Email: fabiank at lafayette.edu
Adriana Helbig, an Assistant Professor of Music at the University of Pittsburgh, specializes in relationships between music and minority rights, migration, and race in eastern Ukraine. A member of the graduate faculty, she teaches courses on global hip-hop, world music, music, gender, and sexuality, music and technology, and cultural policy. Her articles have appeared in edited collections and journals such as The Yearbook for Traditional Music, Current Musicology, and Popular Music.
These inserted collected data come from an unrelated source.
theorem wordOfBits_getLsbD {W width : Nat} (hW : width ≤ W) (f : Nat → Bool) (i : Nat) :
    (wordOfBits W width f).getLsbD i = (decide (i < width) && f i) := by
  have hlt : i < W ∧ i < width ↔ i < width := ⟨And.right, fun hi => ⟨by omega, hi⟩⟩
  rw [wordOfBits, foldl_bits_getLsbD]
  simp [hlt]

theorem wordOfBits_canonical {W width : Nat} (hW : width ≤ W) (f : Nat → Bool) :
    Canonical width (wordOfBits W width f) := by
  refine (canonical_iff _).2 fun i hi => ?_
  simp [wordOfBits_getLsbD hW, hi]

theorem f2g_eq_wordOfBits {W : Nat} (width : Nat) (taps : List Nat) (s : Word W) :
    f2g width taps s = wordOfBits W width (f2gBit width taps s) := rfl

theorem f2g_canonical {W width : Nat} (hW : width ≤ W) (taps : List Nat) (s : Word W) :
    Canonical width (f2g width taps s) := wordOfBits_canonical hW _

theorem f2g_eq_iff_bits {W width : Nat} (hW : width ≤ W) {taps : List Nat} {s g : Word W} (hg : Canonical width g) :
    f2g width taps s = g ↔ ∀ k, k < width → f2gBit width taps s k = g.getLsbD k := by
  have hbit (k : Nat) (hk : k < width) : (f2g width taps s).getLsbD k = f2gBit width taps s k := by
    rw [f2g_eq_wordOfBits, wordOfBits_getLsbD hW, decide_eq_true hk, Bool.true_and]
  constructor
  · rintro rfl k hk
    exact (hbit k hk).symm
  · exact fun h => Canonical.ext (f2g_canonical hW taps s) hg fun k hk => (hbit k hk).trans (h k hk)

/-- Where the output so far is the word `s`, bit `k` of `F2G(s)` is the seed's exactly when the next output bit is the
word's: each is that bit and the same sum. -/
theorem f2gBit_eq_seed_bit_iff {W width : Nat} {taps : List Nat} (h : Accepted W width taps) (hw : Bool) (s g : Word W)
    {k : Nat} (hk : k < width)
    (hbelow : ∀ j, j < k → (builtGaloisFib W width taps g).output hw j = s.getLsbD j) :
    f2gBit width taps s k = g.getLsbD k ↔ (builtGaloisFib W width taps g).output hw k = s.getLsbD k := by
  have hsum : (xorOver ((positions taps).filter fun p => width - k < p) fun p =>
        (builtGaloisFib W width taps g).output hw (p - 1 - (width - k))) =
      xorOver ((positions taps).filter fun p => width - k < p) fun p => s.getLsbD (k + p - 1 - width) := by
    refine xorOver_congr fun p hp => ?_
    obtain ⟨hmem, hlt⟩ := List.mem_filter.1 hp
    obtain ⟨-, -, htaps⟩ := h
    obtain ⟨-, hpw⟩ := htaps p (List.mem_dedup.1 hmem)
    have hlt' : width - k < p := of_decide_eq_true hlt
    have hindex : p - 1 - (width - k) = k + p - 1 - width := by omega
    rw [hindex, hbelow _ (by omega)]
  rw [output_galoisFib h hw g hk.le, hsum, f2gBit]
  exact xor_eq_comm _ _ _

/-- R168: `F2G` maps the first `width` output bits of the Galois instance to its seed, and only them. -/
theorem f2g_eq_seed_iff {W width : Nat} {taps : List Nat} (h : Accepted W width taps) (hw : Bool) (s : Word W)
    {g : Word W} (hg : Canonical width g) : f2g width taps s = g ↔
      ∀ k, k < width → (builtGaloisFib W width taps g).output hw k = s.getLsbD k := by
  obtain ⟨-, hW, -⟩ := id h
  rw [f2g_eq_iff_bits hW hg]
  constructor
  · intro hbits k
    induction k using Nat.strong_induction_on with
    | _ k ih =>
      exact fun hk => (f2gBit_eq_seed_bit_iff h hw s g hk fun j hj => ih j hj (hj.trans hk)).1 (hbits k hk)
  · exact fun hout k hk =>
      (f2gBit_eq_seed_bit_iff h hw s g hk fun j hj => hout j (hj.trans hk)).2 (hout k hk)

/-- With the seed transformed the Galois output is that of COUNTONES: one recurrence and the same first bits. -/
theorem output_galoisFib_f2g {W width : Nat} {taps : List Nat} (h : Accepted W width taps) (hw : Bool) {s : Word W}
    (hs : Canonical width s) (n : Nat) : (builtGaloisFib W width taps (f2g width taps s)).output hw n =
      (built W .countones width taps s).output hw n := by
  obtain ⟨-, hW, -⟩ := id h
  have hcanonical := f2g_canonical hW taps s
  refine eq_of_recurrence h (a := (builtGaloisFib W width taps (f2g width taps s)).output hw)
    (b := (built W .countones width taps s).output hw) (output_recurrence_of_galoisFib h hw hcanonical)
    (output_recurrence_of_fibonacci h (v := .countones) (by decide) hw hs) (fun k hk => ?_) n
  rw [(f2g_eq_seed_iff h hw s hcanonical).1 rfl k hk]
  exact (Registers.output_eq_state_bit hw (r := built W .countones width taps s) (by simp [built]) hk).symm

/-- Settles O56: a word is recovered from its image as the first output bits of the Galois instance seeded with the
image, which gives both that `F2G` is one to one and that every canonical word is an image. -/
theorem seedTransformMakesGaloisMatchFibonacci : Obligations.SeedTransformMakesGaloisMatchFibonacci := by
  unfold Obligations.SeedTransformMakesGaloisMatchFibonacci
  intro W width taps h
  obtain ⟨-, hW, -⟩ := id h
  refine ⟨fun s hw hs n => ⟨output_galoisFib_f2g h hw hs n, fun hodd => ?_⟩, fun s _ => f2g_canonical hW taps s,
    fun s s' hs hs' heq => Canonical.ext hs hs' fun k hk => ?_, fun g hg => ?_⟩
  · rw [output_galoisFib_f2g h hw hs, output_naive_eq_countones h hodd]
  · have hcanonical := f2g_canonical hW taps s'
    rw [← (f2g_eq_seed_iff h true s hcanonical).1 heq k hk, (f2g_eq_seed_iff h true s' hcanonical).1 rfl k hk]
  · refine ⟨wordOfBits W width ((builtGaloisFib W width taps g).output true), wordOfBits_canonical hW _,
      (f2g_eq_seed_iff h true _ hg).2 fun k hk => ?_⟩
    rw [wordOfBits_getLsbD hW, decide_eq_true hk, Bool.true_and]

/-- Settles O57: `F2G` fixes the seed exactly when the first `width` Galois output bits are the seed's, which are those
of COUNTONES; and bit `k` of `F2G(s)` is `s[k]` exactly when the sum added to it is 0. -/
theorem sameSeedSameOutputIffFixedByTransform : Obligations.SameSeedSameOutputIffFixedByTransform := by
  unfold Obligations.SameSeedSameOutputIffFixedByTransform
  intro W width taps s hw h hs
  obtain ⟨-, hW, -⟩ := id h
  refine ⟨⟨fun hsame => (f2g_eq_seed_iff h hw s hs).2 fun k hk => ?_, fun hfixed n => ?_⟩, ?_⟩
  · rw [hsame k]
    exact Registers.output_eq_state_bit hw (r := built W .countones width taps s) (by simp [built]) hk
  · rw [← output_galoisFib_f2g h hw hs, hfixed]
  · rw [f2g_eq_iff_bits hW hs]
    refine forall₂_congr fun k _ => ?_
    exact xor_eq_left_iff _ _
She is the coauthor, with Oksana Buranbaeva and Vanja Mladineo, of The Culture and Customs of Ukraine and author of Hip-Hop Ukraine: Music, Race, and African Migration.
Email: anh59 at pitt.edu
Albert Kaganovitch is Senior Research Fellow at the Institute for Humanities, University of Manitoba, and a former research fellow at the Judaic Studies Program of Manitoba University; the Center for Advanced Holocaust Studies of the United States Holocaust Museum in Washington, D.C.; the Vidal Sassoon International Center for the Study of Antisemitism at Hebrew University in Jerusalem; and the International Institute for Holocaust Research at the Yad Vashem Museum of the Holocaust in Jerusalem.
Email: dr.kaganovitch at gmail.com
Wendy Lower is a research fellow and lecturer at Ludwig Maximilians Universität in Munich. Author of Nazi Empire-Building and the Holocaust in Ukraine, she is a past research fellow and Director of Visiting Scholar Programs at the United States Holocaust Memorial Museum’s Center for Advanced Holocaust Studies.
Email: wlower at starpower.net
Volodymyr Polokhalo is editor-in-chief of the Ukrainian scholarly political science journal Political Thought and a candidate of history and docent in the Department of History, Taras Shevchenko National University, Ukraine.
Ania Savage is a journalist who has taught at the University of Denver and the Metropolitan State College of Denver. Her writings have appeared in such national publications as the New York Times and USA Today.
Email: masavage at sprynet.com
James Steffen is film and media studies librarian at Emory University in Atlanta and a historian of Soviet and post-Soviet cinema.
Email: jsteffe at emory.edu
Sergei I. Zhuk
Sergei I. Zhuk is Associate Professor of History at Ball State University and a native of Ukraine. Previously, Zhuk taught U.S. history in Russia and Ukraine for many years, publishing three books and more than twenty articles on colonial American history in English, French and Russian. Zhuk’s current research concentrates on history of popular culture, religion, and identity in Russia and Ukraine. Zhuk has published three scholarly titles in English: Russia’s Lost Reformation: Peasants, Millennialism and Radical Sects in Southern Russia and Ukraine, 1830-1917; "Popular Culture, Identity and Soviet Youth in Dniepropetrovsk, 1959-1984" in The Carl Beck Papers in Russian and East European Studies, No. 1906; and Rock and Roll in the Rocket City: The West, Identity, and Ideology in Soviet Dniepropetrovsk, 1960-1985.